The heat creeps over my skin, the neon sign in my brain flashing "evidence based care???" so brightly I'm surprised he can't see it and explain himself.

He has me come back a month later for a visual field test and an OCT.  When he walks into the room, he makes a pleased-sounding comment about how I'm losing weight.

(I'm not.)

Everything looks good.  Normal, even. But at the end of the appointment, he tells me to lose weight.

Despite the fact that he is an optometrist, and not my general practitioner.

Despite the fact that I do not show any symptoms of the one condition I've ever had that it would be appropriate for him to comment on.

Despite the fact that when I was at the height of my illness, I DID lose weight, on an awful, miserable meal replacement plan, and it didn't affect or improve my condition in any way.

Despite the fact that for all intents and purposes, I appear to be completely in remission.

Despite the fact that I am a 37 year old adult woman, and surely he cannot think he is the FIRST PERSON IN THE WORLD to remind me that I am fat and that's not okay with people.

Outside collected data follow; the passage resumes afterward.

-- ==== Sys2Proof/Machine/Spelt.lean ====
section
/-!
DEFINITION. The Spelt engine: commands, images, runs and the frame, swaps, overruns, debug, DRAM queues and the DRAM controller
(chapter 8). A lane's instructions that no command has issued are issued at the latest when the frame ends (log entry 40).
-/
namespace Sys2Proof.Machine

/-! Images (R221, R226) -/

/-- The crosspoint ranges of two lanes share an entry. -/
def State.xpOverlap (s : State) (n m : Nat) : Bool :=
  let a := s.get (R.LANE_XP_XP_BASE n)
  let b := s.get (R.LANE_XP_XP_BASE m)
  decide (max a b < min (a + s.get (R.LANE_XP_XP_COUNT n)) (b + s.get (R.LANE_XP_XP_COUNT m)))

/-- Bits the header requires to be zero (Table 8.4). -/
def State.headerZero (s : State) (n bank : Nat) : Bool :=
  bitsOf (s.header n bank 0x04) 31 19 == 0 && bitsOf (s.header n bank 0x0C) 31 20 == 0
    && bitsOf (s.header n bank 0x10) 31 15 == 0 && s.header n bank 0x38 == 0

/-- RESULT of a START or a SWAP of `bank` (Table 8.5), in the order checked. -/
def State.imageResult (s : State) (n : Nat) (swap : Bool) (bank : Nat) : Nat :=
  let st := s.laneState n
  let h4 := s.header n bank 0x04
  let len := s.codeLen n bank
  if swap && (!(st == 2 || st == 3) || s.flag (R.LANE_STATUS_SWAP_PENDING n)) then 8
  else if !swap && !(st == 0 || st == 4) then 8
  else if s.header n bank 0 ≠ 0x544C5053 then 1
  else if bitsOf h4 15 0 ≠ 1 ∨ len = 0 ∨ 4088 < len ∨ 8 + len ≤ s.entryOf n bank ∨ !s.headerZero n bank then 2
  else if s.header n bank 0x3C ≠ s.imageCrc n bank then 3
  else if !bitOf h4 (if s.rate = 48000 then 16 else 17) then 6
  else if bitOf h4 18 ∧ s.get R.MEM_STATUS_STATE ≠ 2 then 7
  else if (!swap && decide (16384 < s.get (R.LANE_XP_XP_BASE n) + s.get (R.LANE_XP_XP_COUNT n)))
      || decide (s.get (R.LANE_XP_XP_COUNT n) < bitsOf (s.header n bank 0x10) 14 0) then 4
  else if !swap && (sel 16 (fun m => m != n && s.laneRuns m && s.xpOverlap n m)).length != 0 then 5
  else 0

def State.laneResult (s : State) (n r : Nat) : State :=
  let s := s.put (R.LANE_STATUS_RESULT n) r
  if r = 0 then s else s.raise (R.LANE_EVENT_REFUSED n)

/-- Verification finishes: the command is accepted or refused (R226, R228, R229). A SWAP names the bank that is not active then. -/
def State.laneVerified (s : State) (n : Nat) : State :=
  let l := s.lane n
  match l.verify with
  | [] => s
  | (swap, bank) :: t =>
    if s.domOn (laneDom n) then
      let s := s.setLane n { l with verify := t }
      let bank := if swap then 1 - s.activeBank n else bank
      let r := s.imageResult n swap bank
      let s := s.laneResult n r
      if r ≠ 0 then s
      else if swap then (s.raise (R.LANE_STATUS_SWAP_PENDING n)).speltShow
      else
        let s := (s.put (R.LANE_STATUS_ACTIVE_BANK n) bank).put64 (R.LANE_RUNS_LO n) (R.LANE_RUNS_HI n) 0
        ({ s with pwr := { s.pwr with capped := dropFrom s.pwr.capped n } }.setLane n { s.lane n with lastOut := [], overs := 0 }).setLaneState n 1
    else s

/-- STOP (R227, R228). -/
def State.laneStopCmd (s : State) (n : Nat) : State :=
  let s := s.laneResult n 0
  if s.laneRuns n then
    (s.put (R.LANE_STATUS_SWAP_PENDING n) 0).setLane n { s.lane n with
      stopReq := true, wait := if (s.lane n).stopReq then (s.lane n).wait else s.tooSoon, released := false } |>.speltShow
  else if s.laneState n = 4 then s.setLaneState n 0
  else s

/-- A write of a lane's CTRL (Table 8.11). -/
def State.laneCtrlWrite (s : State) (n : Nat) (w : Word) : State :=
  if s.domOn (laneDom n) then
    let s := (s.wr (R.LANE_CTRL n) (w &&& 0xF38)).speltShow
    let cmd := (R.LANE_CTRL_CMD n).ofWord w
    if cmd = 1 then s.setLane n { s.lane n with verify := (s.lane n).verify ++ [(false, s.get (R.LANE_CTRL_START_BANK n))] }
    else if cmd = 2 then s.laneStopCmd n
    else if cmd = 3 then s.setLane n { s.lane n with verify := (s.lane n).verify ++ [(true, 1 - s.activeBank n)] }
    else if cmd = 4 then
      if s.flag (R.LANE_STATUS_SWAP_PENDING n) then
        (((s.clr (R.LANE_STATUS_SWAP_PENDING n)).laneResult n 0).setLane n { s.lane n with released := false }).speltShow
      else s.laneResult n 8
    else s
  else s

/-- A write of XP_BASE and XP_COUNT (R221). -/
def State.laneXpWrite (s : State) (n : Nat) (w : Word) : State := if s.laneRuns n then s else s.wr (R.LANE_XP n) (w &&& 0x7FFF3FFF)

/-- A host write of program memory word `o` of lane `n` (R212). -/
def State.progWrite (s : State) (n o : Nat) (w : Word) : State :=
  let bank := o / 0x8000
  if s.laneRuns n ∧ (bank = s.activeBank n ∨ s.flag (R.LANE_STATUS_SWAP_PENDING n)) then s.raise (R.LANE_EVENT_BANK_WR n)
  else s.wr (bankAddr n 0 o) w

/-! Debug (R239, R241) -/

def State.dbgOff (s : State) : Bool := s.flag ⟨R.FUSE_WORD 24, 1, 1⟩

/-- Where DBG_STATUS says a halted lane stands (Table 8.13). -/
def State.dbgPlace (s : State) (n : Nat) : State :=
  (s.put (R.LANE_DBG_STATUS_BANK n) (s.activeBank n)).put (R.LANE_DBG_STATUS_PC n) (s.lane n).pc

def State.dbgShow (s : State) (n cause bp : Nat) : State :=
  ((s.put (R.LANE_DBG_STATUS_CAUSE n) cause).put (R.LANE_DBG_STATUS_BP n) bp).dbgPlace n

/-- The lane halts. -/
def State.laneHaltNow (s : State) (n cause bp : Nat) : State := (s.setLaneState n 3).dbgShow n cause bp

/-- The breakpoint that names the lane's next instruction. -/
def State.bpHit (s : State) (n : Nat) : Option Nat :=
  (sel 4 (fun k => s.flag (R.LANE_BP_EN n k) && s.get (R.LANE_BP_ADDR n k) == (s.lane n).pc
    && s.get (R.LANE_BP_BANK n k) == s.activeBank n)).head?

/-- A run acts at its next instruction: a breakpoint there halts the lane first, and only once (R239). A lane that is in no run, or
whose pop waits for its data, does nothing. -/
def State.laneAt (s : State) (n : Nat) (f : State → State) : State :=
  if s.inRun n && (s.lane n).waiting.isNone then
    match (if (s.lane n).pastBp || s.dbgOff then none else s.bpHit n) with
    | some k => s.laneHaltNow n 2 k
    | none => f (s.setLane n { s.lane n with pastBp := false })
  else s

/-- A STEP ends once its instruction has executed: a pop that stalls has not (R239, R264). -/
def State.laneStepped (s : State) (n : Nat) : State :=
  if !s.dbgOff ∧ (s.lane n).stepping ∧ s.laneState n = 2 ∧ (s.lane n).waiting = none then
    (s.setLane n { s.lane n with stepping := false }).laneHaltNow n 1 0
  else s

/-- One step of a run: the instruction at PC issues. -/
def State.laneStep1 (s : State) (n : Nat) : State := s.laneAt n (fun s => (s.laneFetch n).laneStepped n)

/-- The cycle at which the instruction at PC issues (R247). -/
def State.nextCycle (s : State) (n : Nat) : Nat :=
  let l := s.lane n
  let i := s.insnAt n
  match opOf i.op with
  | some o => if s.inCode n l.pc then o.issueAt l i else l.cyc
  | none => l.cyc

/-- The run goes on while its instructions issue before cycle `limit`: at most `fuel` of them. -/
def State.laneRun (n limit : Nat) : Nat → State → State
  | 0, s => s
  | fuel + 1, s =>
    if s.inRun n && (s.lane n).waiting.isNone && decide (s.nextCycle n < limit) then State.laneRun n limit fuel (s.laneStep1 n) else s

/-- What follows an instruction that a command issues: a STEP ends, execution that reaches the end of the code traps, and a breakpoint
halts the lane before the next instruction (R239, R268). -/
def State.laneAfter (s : State) (n : Nat) : State :=
  (s.laneStepped n).laneAt n (fun s => if s.inCode n (s.lane n).pc then s else s.laneTrap n (s.lane n).last 3)

/-- The data of the pop that stalls the lane arrives, and the lane goes on (R233, R239). -/
def State.popComes (s : State) (n cycles : Nat) : State :=
  if (s.lane n).waiting = none then s else (s.popArrive n cycles).laneAfter n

Because it's "really important."

To whom?

To him?  Is this not my own body?  Does it matter what I want, how I feel, whether there is any evidence that losing weight would make me less likely to have too much spinal fluid once again?

To the world at large?  Because I am offensive?  Because if you are fat and sick, you must be sick because you are fat, and if you are fat and not sick, it's just a matter of time?

Instead of saying any of this, I nod my head in compliance, my nerves burning hot under my skin as I walk out the door.

This is one day.  This is one image in the museum.  This is bullshit, and these are the moments I choose to leave this wing whenever I can.  Like Plum, my self-doubt has largely turned to anger.

Plum:  I hate being like this.
Verena:  What if it’s not you that’s the problem?  What if it’s everybody else that needs to change? What if it’s not you that’s wrong, it’s them?

The path I walk is not the path of least resistance, there are switchbacks and there are snares.  I surround myself with people who are like me, and we grow and learn together, they inspire me little by little to believe that I am worth more.  I try to believe in myself, and some days I can do it.

Other days, I look around me, and all I see is Dietland.